Monitoring Pipeline

We have GPU farm, 1000's of GPUs where ML workload need to be run

On GPU following processes would be running:
1. ML Job

2. GPU Metrics Collector(seperate process): collects metrics, exposes to prometheus on 8000. Metrics:
GPU utilization (%)
Memory(Total available/Used Memory/cached)
Temperature
Active processes

3. ML Log Monitor(seperate process): collects application errors
OOM errors
CUDA errors
Numerical instability warnings
Training divergence
Hardware errors
Should parse both stdout/stderr and log files.

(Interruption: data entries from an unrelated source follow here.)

-- ==== Sys2Proof/Machine/HexCodec.lean ====
section
/-! DEFINITION. The Hex Codec (spec/41_hex_codec.md). -/

namespace Sys2Proof.Machine

/-- `(lsb, msb)` of an identifier string of 1 to 3 hex digits; none for any other length or for non-hex content
(R112). -/
def identifierOf (str : List Byte) : Option (Byte × Byte) :=
  match str.map hexval with
  | [some a] => some (byteOfDigits 0 a, 0)
  | [some a, some b] => some (byteOfDigits a b, 0)
  | [some a, some b, some c] => some (byteOfDigits b c, byteOfDigits 0 a)
  | _ => none

/-- HEXID (R112, R113). -/
def execHexid (str : List Byte) (s : State) : Host.Outcome State Fault Refusal :=
  if s.takes str then
    match identifierOf str with
    | some (lsb, msb) => .next (s.respond .ok (.identifier lsb msb))
    | none => .next (s.raise .invalidIdentifier)
  else .next (s.raise .illegalOp)

/-- The bytes of a payload string, at most `max_len` of them (R115). -/
def payloadBytes (maxLen : Byte) (str : List Byte) : List Byte :=
  (pairDigits (hexDigits str)).take maxLen.toNat

/-- HEXPL (R115 to R117). -/
def execHexpl (maxLen : Byte) (str : List Byte) (s : State) : Host.Outcome State Fault Refusal :=
  if s.takes str then
    .next (s.respond .ok (.bytes (payloadBytes maxLen str) (truncFlag (hexDigits str) maxLen)))
  else .next (s.raise .illegalOp)

end Sys2Proof.Machine
end

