-- ==== Sys2Proof/Tests/Slice0.lean ====
section
/-! SUPPORT. Tests: ill-formed terms refused, words of the spec decoded, one step per test on small states, and for
each statement with hypotheses a state and operands that meet them. Expected values are those of
spec/95_test_vectors.md (its S and P rows) unless a comment says otherwise. -/

namespace Sys2Proof.Tests

open Sys2Proof Sys2Proof.Machine

/-! ## Well-formedness refuses ill-formed terms -/

theorem test_refuses_maxLen_zero : Params.wellFormed ⟨0, none, Config.generalKnowledgeCodes⟩ = false := by decide

theorem test_accepts_maxLen_one : Params.wellFormed ⟨1, none, Config.generalKnowledgeCodes⟩ = true := by decide

theorem test_refuses_bitrate_out_of_range :
    Params.wellFormed ⟨32, none, { Config.generalKnowledgeCodes with speed := [(4999, 0x0D)] }⟩ = false := by decide

theorem test_refuses_long_cksum : (Instr.cksum [1, 2, 3]).wellFormed (some 2) = false := by decide

theorem test_refuses_long_hexid : (Instr.hexid [0x31, 0x32]).wellFormed (some 1) = false := by decide

theorem test_refuses_long_hexpl : (Instr.hexpl 8 [0x31, 0x32]).wellFormed (some 1) = false := by decide

theorem test_refuses_long_datdec : (Instr.datdec [0xAA]).wellFormed (some 0) = false := by decide

theorem test_accepts_datbld_beyond_bound : (Instr.datbld false 1 0x23 [0x11]).wellFormed (some 0) = true := by decide

/-! ## Decoding: words written out from R70 and R71 -/

theorem test_decode_cksum : decode ⟨0x01000000, [0xFF, 0x01]⟩ = .ok (.cksum [0xFF, 0x01]) := by decide

theorem test_decode_hexid : decode ⟨0x02000000, [0x61]⟩ = .ok (.hexid [0x61]) := by decide

theorem test_decode_hexpl : decode ⟨0x03000002, [0x31, 0x41]⟩ = .ok (.hexpl 2 [0x31, 0x41]) := by decide

theorem test_decode_asmByte : decode ⟨0x10000055, []⟩ = .ok (.asmByte 0x55) := by decide

theorem test_decode_asmEmpty : decode ⟨0x11000000, []⟩ = .ok .asmEmpty := by decide

theorem test_decode_asmCancel : decode ⟨0x12000000, []⟩ = .ok .asmCancel := by decide

theorem test_decode_cfgbld : decode ⟨0x200C0203, []⟩ = .ok (.cfgbld 0x0C 0x02 0x03) := by decide

theorem test_decode_datbld : decode ⟨0x210107FF, [0x01]⟩ = .ok (.datbld true 0x07 0xFF [0x01]) := by decide

theorem test_decode_datdec : decode ⟨0x22000000, [0x00]⟩ = .ok (.datdec [0x00]) := by decide

theorem test_rejects_unassigned : decode ⟨0x13000000, []⟩ = .error .unassignedOp := by decide

theorem test_rejects_reserved_bits : decode ⟨0x10000155, []⟩ = .error .reservedBits := by decide

theorem test_rejects_datbld_bit17 : decode ⟨0x21020123, [0x11]⟩ = .error .reservedBits := by decide

theorem test_rejects_cfgbld_sequence : decode ⟨0x20030100, [0x00]⟩ = .error .sequenceNotTaken := by decide

theorem test_encode_datbld : encode (.datbld true 0x01 0x23 [0x11, 0x22]) = ⟨0x21010123, [0x11, 0x22]⟩ := by decide

theorem test_decodeTableWord : decodeTableWord 32 0x21000123 = some (.datbld false 0x01 0x23 []) := by decide

/-! ## One step on a small state -/

/-- The machine after reset with a buffer and a request on the port. -/
def serving (buf : List Byte) (r : Request) : State := { State.reset with asmBuf := buf, port := .request r }

/-- The response a step leaves, and the buffer. -/
def answer (s : State) : Option (Response × List Byte) :=
  match step s with
  | .next t =>
    match t.port with
    | .response r => some (r, t.asmBuf)
    | _ => none
  | _ => none

theorem test_cksum_configuration :
    answer (serving [] ⟨0x01000000, [0x12, 0x03, 0x01, 0x00, 0x01]⟩) = some (⟨.ok, .sum 0x17⟩, []) := by decide

theorem test_cksum_wraps : answer (serving [0xAA] ⟨0x01000000, [0xFF, 0xFF]⟩) = some (⟨.ok, .sum 0xFE⟩, [0xAA]) := by
  decide

theorem test_hexid_three_digits :
    answer (serving [] ⟨0x02000000, [0x31, 0x41, 0x32]⟩) = some (⟨.ok, .identifier 0xA2 0x01⟩, []) := by decide

theorem test_hexid_non_hex :
    answer (serving [] ⟨0x02000000, [0x30, 0x78, 0x31]⟩) = some (⟨.invalidIdentifier, .nothing⟩, []) := by decide

theorem test_hexpl_truncates :
    answer (serving [] ⟨0x03000002, [0x31, 0x41, 0x32, 0x42, 0x33, 0x43]⟩) =
      some (⟨.ok, .bytes [0x1A, 0x2B] true⟩, []) := by decide

theorem test_hexpl_prefix_kept :
    answer (serving [] ⟨0x03000008, [0x30, 0x78, 0x31, 0x41]⟩) = some (⟨.ok, .bytes [0x01] false⟩, []) := by decide

theorem test_asmByte_completes :
    answer (serving [0xAA, 0xC2, 0x23, 0x01, 0x11, 0x22] ⟨0x10000055, []⟩) =
      some (⟨.frame, .frame [0xAA, 0xC2, 0x23, 0x01, 0x11, 0x22, 0x55]⟩, []) := by decide

theorem test_asmByte_overflows :
    answer (serving (0xAA :: 0xCC :: List.replicate 29 0x00) ⟨0x10000000, []⟩) =
      some (⟨.frameOverflow, .nothing⟩, []) := by decide

theorem test_asmEmpty_keeps_buffer : answer (serving [0xAA] ⟨0x11000000, []⟩) = some (⟨.pending, .nothing⟩, [0xAA]) := by
  decide

theorem test_asmCancel_clears_buffer :
    answer (serving [0xAA, 0xC2, 0x23] ⟨0x12000000, []⟩) = some (⟨.cancelled, .nothing⟩, []) := by decide

theorem test_cfgbld_frame :
    answer (serving [] ⟨0x20030100, []⟩) = some (⟨.ok, .frame [0xAA, 0x55, 0x12, 0x03, 0x01, 0x00, 0x00, 0x00, 0x00,
      0x00, 0x00, 0x00, 0x00, 0x00, 0x01, 0x00, 0x00, 0x00, 0x00, 0x17]⟩, []) := by decide

theorem test_cfgbld_checksum_wraps :
    answer (serving [] ⟨0x20FFFFFF, []⟩) = some (⟨.ok, .frame [0xAA, 0x55, 0x12, 0xFF, 0xFF, 0x00, 0x00, 0x00, 0x00,
      0x00, 0x00, 0x00, 0x00, 0xFF, 0x01, 0x00, 0x00, 0x00, 0x00, 0x10]⟩, []) := by decide

theorem test_datbld_extended :
    answer (serving [] ⟨0x21010123, [0x11, 0x22]⟩) =
      some (⟨.ok, .frame [0xAA, 0xE2, 0x23, 0x01, 0x11, 0x22, 0x55]⟩, []) := by decide

theorem test_datbld_nine_bytes :
    answer (serving [] ⟨0x21000101, [0, 1, 2, 3, 4, 5, 6, 7, 8]⟩) = some (⟨.payloadTooLong, .nothing⟩, []) := by decide
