-- ==== Sys2Proof/Machine/Reset.lean ====
section
/-! DEFINITION. `RESET` (70_reset_and_hazards.md R240). -/

namespace Sys2Proof.Machine

/-- Every decoded record becomes `none` (R34, R240). -/
def clearRecords (s : State) : State :=
  { s with chRaw := none, ls := none, gps := none, bat := none, att := none, sens := .all none }

/-- `RESET` (R240): `rx_buf`, `last_rx_time` and `last_ch_time` are left as they are; no event. -/
def execReset (s : State) : Host.Outcome State Fault Refusal :=
  .next (clearRecords (setPassthrough false (setLinkUp false (bulkReset s))))

end Sys2Proof.Machine
end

4. Health Checker(seperate process): Takes preventive measures, if values goes above threshold

Detects	Condition	Response
High temperature	`if gpu_temp > 85°C`	Throttle(less) training speed
High Memory	`if gpu_mem > 90%`	Memory Cleanup. Clear caches
Hung Process	Deadlock (no progress)	Kill hanging threads
ML Process → Hits OOM Error	Detects in logs	Triggers → Reduce batch size


Docker Container (per GPU):
├── Main ML Process (PID 1)
├── GPU Monitor Daemon (port 8000/metrics)
├── Log Monitor Thread
├── Health Checker Thread
└── Metrics Exporter (Prometheus client)